Friday, July 14, 2006

Music Update

After a brief hiatus, lots of music (and music news) has registered on the c/s radar recently. It's a good thing, as you can only listen to so much sports talk radio before you feel like you've heard it all before. So, without further delay, the comanche/soul music update...

Starting with the sad news, Syd Barrett, founding member of Pink Floyd, passed away this week at age 60. One of the more famous acid-casualty cult figures, he left the band after it's second LP, A Saucerful of Secrets. Due to mental illness probably caused by regular LSD use, his behavior had become increasingly erratic; he once supposedly appeared at a recording session with a bowl of oatmeal on his head (note: this is a totally unconfirmed rumor I've heard). His crowning achievement, however, remains Floyd's debut album, Piper at the Gates of Dawn, and specifically that album's tour de force, "Interstellar Overdrive", which I first heard about 3 am on a Tuesday morning at the University of Kentucky college radio station 8 years ago. Slate has a nice obituary here. Read allmusic's here.

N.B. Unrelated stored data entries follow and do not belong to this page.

-- ==== Sys2Proof/Machine/TableGenerator.lean ====
section
/-! DEFINITION. The unit gf2_8_table_generator, the INIT sequence, and the commands INIT and POLYCHK
(40_table_generator.md, 70_reset_and_hazards.md). -/

namespace Sys2Proof.Machine

/-- The loop of `generateLogTable` (R80): `remaining` iterations from logarithm `log` and element `b`. An entry that is
already set raises InvalidPolynomial (R82); the test looks at the entry before this iteration writes it. -/
def logLoop (p : Byte) : Nat → Nat → Byte → Memory → Except ErrorKind Memory
  | 0, _, _, result => .ok result
  | remaining + 1, log, b, result =>
    match (result.read b.toNat).map LogEntry.ofByte with
    | some .undef => logLoop p remaining (log + 1) (double b p) (result.write b.toNat (LogEntry.log log).toByte)
    | some (.log _) => .error .invalidPolynomial
    | none => .error .invalidPolynomial

/-- `generateLogTable(p)` (R80): every entry starts as `UNDEF`; 255 iterations from element 1, logarithm 0. A failed
run's table is discarded (R82). -/
def generateLogTable (p : Byte) : Except ErrorKind Memory :=
  logLoop p Config.groupOrder 0 1#8 (Memory.tabulate (fun _ => LogEntry.undef.toByte) Config.logLen)

/-- The loop of `generateExpTable` (R85): `remaining` elements from `i`. An `UNDEF` entry, which a table that
`generateLogTable` returned does not hold at a nonzero element (R83), names no position, and nothing is written. -/
def expLoop (logTable : Memory) : Nat → Nat → Memory → Memory
  | 0, _, result => result
  | remaining + 1, i, result =>
    match (logTable.read i).map LogEntry.ofByte with
    | some (.log l) =>
      expLoop logTable remaining (i + 1)
        ((result.write l (BitVec.ofNat 8 i)).write (l + Config.expOffset) (BitVec.ofNat 8 i))
    | some .undef => expLoop logTable remaining (i + 1) result
    | none => expLoop logTable remaining (i + 1) result

/-- `generateExpTable(logTable)` (R85): each nonzero element is written at its logarithm and 255 further on
(90_conflicts.md C1). -/
def generateExpTable (logTable : Memory) : Memory := expLoop logTable Config.groupOrder 1 []

/-- The INIT sequence for polynomial `p` (R87, 70_reset_and_hazards.md R181): `LOG`, then `EXP` from `LOG`, then `MULTAB`
from both; `READY`. If the generator fails, `FAILED`, and no table is written. Atomic (20_memory.md R46 d). -/
def initSequence (p : Byte) (s : State) : State :=
  match generateLogTable p with
  | .error _ => s.setInitState .failed
  | .ok t =>
    let s₁ := s.setLogTab t
    let s₂ := s₁.setExpTab (generateExpTable s₁.logTab)
    let s₃ := s₂.setMulTab (generateMultiplicationTable s₂)
    s₃.setInitState .ready

/-- What running the generator on `p` reports (R87, R88): success with data 0x00, or InvalidPolynomial. -/
def generatorResponse (p : Byte) : Response :=
  match generateLogTable p with
  | .error k => .error k
  | .ok _ => .ok 0x00#8

/-- INIT (R87): the INIT sequence on `POLY`, with a response. -/
def execInit (s : State) : Access State := respond (generatorResponse Config.poly) (initSequence Config.poly s)

/-- POLYCHK (R88): the generator on a candidate polynomial, into scratch; no table and no `INIT_STATE` changes. -/
def execPolychk (p : Byte) (s : State) : Access State := respond (generatorResponse p) s

end Sys2Proof.Machine
end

The Fiery Furnaces are on tour with Man Man this summer. They recently came through DC -- I missed the show -- but it sounds like a wise decision. Why? Read Popmatters' live review of the band a friend once ridiculously called "the most important band in music today."
*Late addition: My good friend and Seattle music scenester (just kidding...he would surely frown at this title) Andrew Huffer (also, ace guitarist/vocalist of Juggernaut) writes in regarding the Furnaces' tour:
In regards to your recent comments about the Fiery Furnaces, I would have to agree that they were disappointing at best in their live show. Part of the attraction of the furnaces for me is some of the subtle melodic nuances that Matt employs on guitar or keyboard. Unfortunately they have elected for some reason to pump the volume up in their live show to a point where these touches are completely drowned out, leaving a wall of fuzzed out guitar noise. Matt is clearly a very talented guitarist but unfortunately the effects are wasted. This decision has the additional effect of pushing Eleanor's vocals way down in the mix, leaving her trademark delivery lacking in punch. Kate and I actually left their set early, and it was interesting to note that as soon as we were in the street, the sound quality seemed to increase a good deal. The night was not a total waste, as the openers Man Man put on a fascinating show. If you imagine five of the Animal character from the Muppets playing a rotating collection of instruments complete with shouts and whoops you'll get a pretty good idea of what they are like. I'd never heard any of their music before, but you can't help getting into the show. The music itself is kind of a mix of sea shanties and experimental percussion, all sung by their gruff-voiced lead singer. I definitely recommend going to see them play if you get a chance


The Arcade Fire are back in the studio, and Pitchfork has a short update. While I'm a little skeptical of their ability to follow up the tremendous Funeral -- an album that, like Wilco's Yankee Hotel Foxtrot, got so big and so great so quickly that it later experienced some growing pains -- I'm still looking forward to what might be in store.

The Pipettes have finally released their full-length, We Are the Pipettes, and I think I might have to buy it. Just as my good buddy Smokey loves Cat Power for reasons that border on impure or unclean, there's definitely some pull towards the Pipettes. I think it's mostly the girl-group shtick and the polka-dot dresses, but the songs are okay too.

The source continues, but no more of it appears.